İstanbul Milletvekili Rızvanoğlu, seçim bölgesindeki barajların su oranının %17’lere kadar düşmesi ile son 10 yılın en düşük seviyesinin görüldüğünü ve yağışların da bu duruma olumlu etki etmediğini ifade etti.
‘Vatandaşın suya muhtaç kalmasından daha büyük bir bekâ sorunu olabilir mi?’
Hükümetin su krizine karşı tavrını eleştiren Rızvanoğlu sözlerini şu şekilde sürdürdü: “Hani son yıllarda popüler bir kavram var: ‘Bekâ sorunu’… Vatandaşın suya muhtaç kalmasından daha büyük bir bekâ sorunu olabilir mi? Bir devletin, vatandaşına su götürememesi tam da egemenlik krizi değil mi? İnanın, hiçbir şey evde musluktan su akmamasından daha önemli değil bu hayatta. Hiçbir şey, tarım alanlarının susuz kalmasından, yani sofradaki aşımızdan, ocaktaki yemeğimizden daha önemli değil. Ve tüm bunlar iklim değişikliğiyle fena halde ilişkili…

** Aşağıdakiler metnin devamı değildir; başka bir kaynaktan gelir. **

-- ==== Sys2Proof/Machine/MatrixUnit.lean ====
section
/-! DEFINITION. The matrix unit at work: the start of a call, one glaze word, the end of a call, the delivery
of a fault (R116 to R119, R128 to R130, R135 to R138). -/

namespace Sys2Proof.Machine

/-! ## A call's window of rows -/

/-- The A rows of 32-row block `t` from row m7 on. -/
def plainRows (c : MCall) (t : Nat) : List Nat :=
  (List.range 32).filterMap fun i =>
    let r := c.first + 32 * t + i
    if r < c.rows then some r else none

/-- The first A row of group `g`. -/
def groupStart (c : MCall) (g : Nat) : Nat := ((c.groups.take g).map (·.rows)).sum

/-- The A rows of group `g` that are not yet done; none where the call has no such group, in a call without a group
table too (log entry 84). -/
def groupRows (c : MCall) (g : Nat) : List Nat :=
  match c.groups[g]? with
  | none => []
  | some x => (List.range x.rows).filterMap fun i =>
      let r := groupStart c g + i
      if c.first ≤ r then some r else none

/-- The bank the run writes now: the selected group's, or that of m2, where no such group is too (log entry 84). -/
def MRun.bank (r : MRun) : Nat :=
  match r.grp with
  | none => r.call.bank
  | some g => match r.call.groups[g]? with
    | none => r.call.bank
    | some x => x.bank

/-- The bank row of an A row. -/
def MRun.target (r : MRun) (a : Nat) : Nat :=
  r.call.row + a - (match r.grp with
    | none => 0
    | some g => groupStart r.call g)

/-- A call at its first word (R138). -/
def MRun.start (c : MCall) : MRun where
  call := c
  word := c.idx
  cval := []
  clim := []
  stack := []
  grp := none
  arows := plainRows c 0
  ablk := []
  ascl := []
  bcols := []
  bblk := []
  bscl := []
  brec := c.rb
  sums := []
  parts := []
  int := intPair c.af c.bf
  flags := 0
  last := 0
  steps := 0

/-- The value of a counter. -/
def MRun.c (r : MRun) (i : Nat) : Nat := look 0 i r.cval

/-! ## Reading operands (R129, R135) -/

/-- A fault of a running call: cause, trap value, whether the call stops to be resumed (Table 6.5). -/
abbrev UFault := Nat × Nat × Bool

/-- The view that a call reads under. -/
def MCall.view (c : MCall) (s : State) : View := { viewOf c.q s with mode := c.mode }

/-- Bytes read by the unit for a call; a failure is cause 0x0A, an uncorrectable read under the stop policy 0x18, the
tables' lines among them (R130, R178). The error has the state in which it is met: of several reads those before it are
complete (R159). -/
def unitRead (c : MCall) (a n : Nat) (s : State) : Except (UFault × State) (List Byte × State) :=
  let as := cut (a % 2 ^ 64) n
  match places (c.view s) s true false false as with
  | .error t =>
    let va := t % 2 ^ 63
    if stopsAt c.q s && !(tableUpsets true (c.view s) va s).isEmpty then .error ((0x18, va, true), s)
    else .error ((0x0A, t, true), s)
  | .ok (ps, ms) => match machineCheck c.q as ps s with
    | some t => .error ((0x18, t, true), s)
    | none => .ok (readPlaces (c.q / 2) ps (healAll (some (c.q / 2)) ps
        (healTables (some (c.q / 2)) (c.view s) as (marked false ms s))))

/-- `n` elements of `w` bits from element `first` of the stored row at `a` (R103). -/
def readRow (c : MCall) (w a first n : Nat) (s : State) : Except (UFault × State) (List Nat × State) :=
  if n = 0 then .ok ([], s)
  else
    let b0 := first * w / 8
    match unitRead c (a + b0) (((first + n) * w + 7) / 8 - b0) s with
    | .error f => .error f
    | .ok (b, s1) =>
      .ok ((List.range n).map fun i => leNat b / 2 ^ (w * (first + i) - 8 * b0) % 2 ^ w, s1)

/-- Elements of a list of stored rows. -/
def readRows (c : MCall) (t : Tensor) (w first n : Nat) :
    List Nat → State → Except (UFault × State) (List (List Nat) × State)
  | [], s => .ok ([], s)
  | r :: l, s => do
    let (x, s1) ← readRow c w (t.base + r * t.stride) first n s
    let (xs, s2) ← readRows c t w first n l s1
    return (x :: xs, s2)

/-- The transpose of a block of `n` columns. -/
def transpose (n : Nat) (l : List (List Nat)) : List (List Nat) :=
  (List.range n).map fun j => l.map fun r => nth 0 j r

/-- A block of an operand: for each of the outer indices (rows of A, columns of B, in rising order) its
elements of one K-chunk. `along` says that K runs along the stored columns. -/
def readBlock (c : MCall) (t : Option Tensor) (w : Nat) (along : Bool) (outer : List Nat) (k n : Nat)
    (s : State) : Except (UFault × State) (List (List Nat) × State) :=
  match t with
  | none => .ok ([], s)
  | some t =>
    if outer.isEmpty then .ok ([], s)
    else if along then readRows c t w k n outer s
    else do
      let (x, s1) ← readRows c t w (outer.headD 0) outer.length ((List.range n).map (k + ·)) s
      return (transpose outer.length x, s1)

/-- The scale codes of the outer indices for chunk `ch` (R135). -/
def readScales (c : MCall) (t : Tensor) (along : Bool) (ch : Nat) :
    List Nat → State → Except (UFault × State) (List Nat × State)
  | [], s => .ok ([], s)
  | o :: l, s => do
    let off := if along then o * ((t.cols + 31) / 32) + ch else ch * t.cols + o
    let (b, s1) ← unitRead c (c.p 5 + t.soff + off) 1 s
    let (xs, s2) ← readScales c t along ch l s1
    return (leNat b :: xs, s2)

/-- The start and length of K-chunk `i`. -/
def chunk (c : MCall) (i : Nat) : Nat × Nat := (32 * i, min 32 (c.depth - 32 * i))

/-! ## The fields of a word, in their order (R138) -/

/-- 1: CLOAD. -/
def doCload (w : Nat) (r : MRun) (s : State) : MRun × State :=
  if bit w 25 then
    let k := bits w 24 22
    let set := fun (v : Nat) => { r with cval := upd k 0 r.cval, clim := upd k (v % 65536) r.clim }
    match bits w 21 20 with
    | 0 => (set (bits w 19 14), s)
    | 1 => (set ((r.call.depth + 31) / 32 + 65535), s)
    | 2 =>
      if r.call.grouped then (set (r.call.groups.length + 65535), s)
      else let (n, s1) := freeNext s
        (set (Config.noGroups n).toNat, s1)
    | _ => (set ((r.call.rows + 31) / 32 + 65535), s)
  else (r, s)

/-- The format codes of a word: 15 takes those of m4. -/
def wordAf (w : Nat) (r : MRun) : Nat := if bits w 77 74 = 15 then r.call.af else bits w 77 74
def wordBf (w : Nat) (r : MRun) : Nat := if bits w 81 78 = 15 then r.call.bf else bits w 81 78

/-- Whether K runs along the stored columns of A (R129). -/
def alongA (c : MCall) : Bool :=
  match c.ra with
  | some x => !x.tr
  | none => true

/-- 2: AGEN_A. -/
def doAgenA (w : Nat) (r : MRun) (s : State) : Except (UFault × State) (MRun × State) :=
  let f := bits w 49 26
  if bit f 23 then do
    let t := r.c (bits f 19 17)
    let (k, n) := chunk r.call (r.c (bits f 22 20))
    let rows := if bit f 16 then groupRows r.call t else plainRows r.call t
    let (x, s1) ← readBlock r.call r.call.ra (fmtBits (wordAf w r)) (alongA r.call) rows k n s
    return ({ r with grp := if bit f 16 then some t else none, arows := rows, ablk := x }, s1)
  else .ok (r, s)

/-- Whether K runs along the stored columns of a B record: its effective transpose (R129). -/
def alongB (c : MCall) (t : Option Tensor) : Bool :=
  match t with
  | some x => x.tr != bit (c.p 4) 12
  | none => true

/-- The B record of a group, read again from memory. -/
def groupTensor (c : MCall) (g : Nat) (s : State) : Except (UFault × State) (Option Tensor × State) :=
  match c.groups[g]? with
  | none => .ok (none, s)
  | some x =>
    if (groupRows c g).isEmpty then .ok (none, s)
    else match unitRead c x.brec 32 s with
      | .error f => .error f
      | .ok (b, s1) => .ok (some (tensorFrom b), s1)

/-- 2: AGEN_B. -/
def doAgenB (w : Nat) (r : MRun) (s : State) : Except (UFault × State) (MRun × State) :=
  let f := bits w 73 50
  if bit f 23 then do
    let t := r.c (bits f 19 17)
    let (k, n) := chunk r.call (r.c (bits f 22 20))
    let (rec_, s1) ← (if bit f 16 then groupTensor r.call t s else .ok (r.call.rb, s))
    let c0 := if bit f 16 then 0 else 32 * t
    let cols := (List.range (min 32 (r.call.cols - c0))).map (c0 + ·)
    let (x, s2) ← readBlock r.call rec_ (fmtBits (wordBf w r)) (alongB r.call rec_) cols k n s1
    return ({ r with brec := rec_, bcols := cols, bblk := x }, s2)
  else .ok (r, s)

/-- The scales of one operand, where its format is a microscaling one. -/
def operandScales (c : MCall) (t : Option Tensor) (f : Nat) (along : Bool) (ch : Nat) (outer : List Nat)
    (s : State) : Except (UFault × State) (List Nat × State) :=
  match t with
  | none => .ok ([], s)
  | some t => if f == 5 || f == 6 then readScales c t along ch outer s else .ok ([], s)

Bunu bir zincirleme trafik kazası gibi düşünün. İklim değişikliği sıcaklıkların artmasına, Artan sıcaklıklar orman yangınlarına, Orman yangınları ormansızlaşmaya, ormansızlaşma yağmur yağmamasına, yağmursuzluk susuzluğa, susuzluk az üretmeye, Az üretim gıda enflasyonuna, gıda enflasyonu bir annenin çocuğuna süt içirememesine, et yedirememesine ve tüm bunlar da sosyal sorunlara yol açıyor. Ve biz hâlâ; iklim değişikliğini en önemli gündemlerimizden birisi yapmıyoruz.”
Rızvanoğlu, su sorununun sadece İstanbul’u değil, bütün Türkiye’yi ilgilendiren bir mesele olduğunu vurguladı.
‘Suyumuzu böyle hoyratça kullanmaya devam mı edeceksiniz?’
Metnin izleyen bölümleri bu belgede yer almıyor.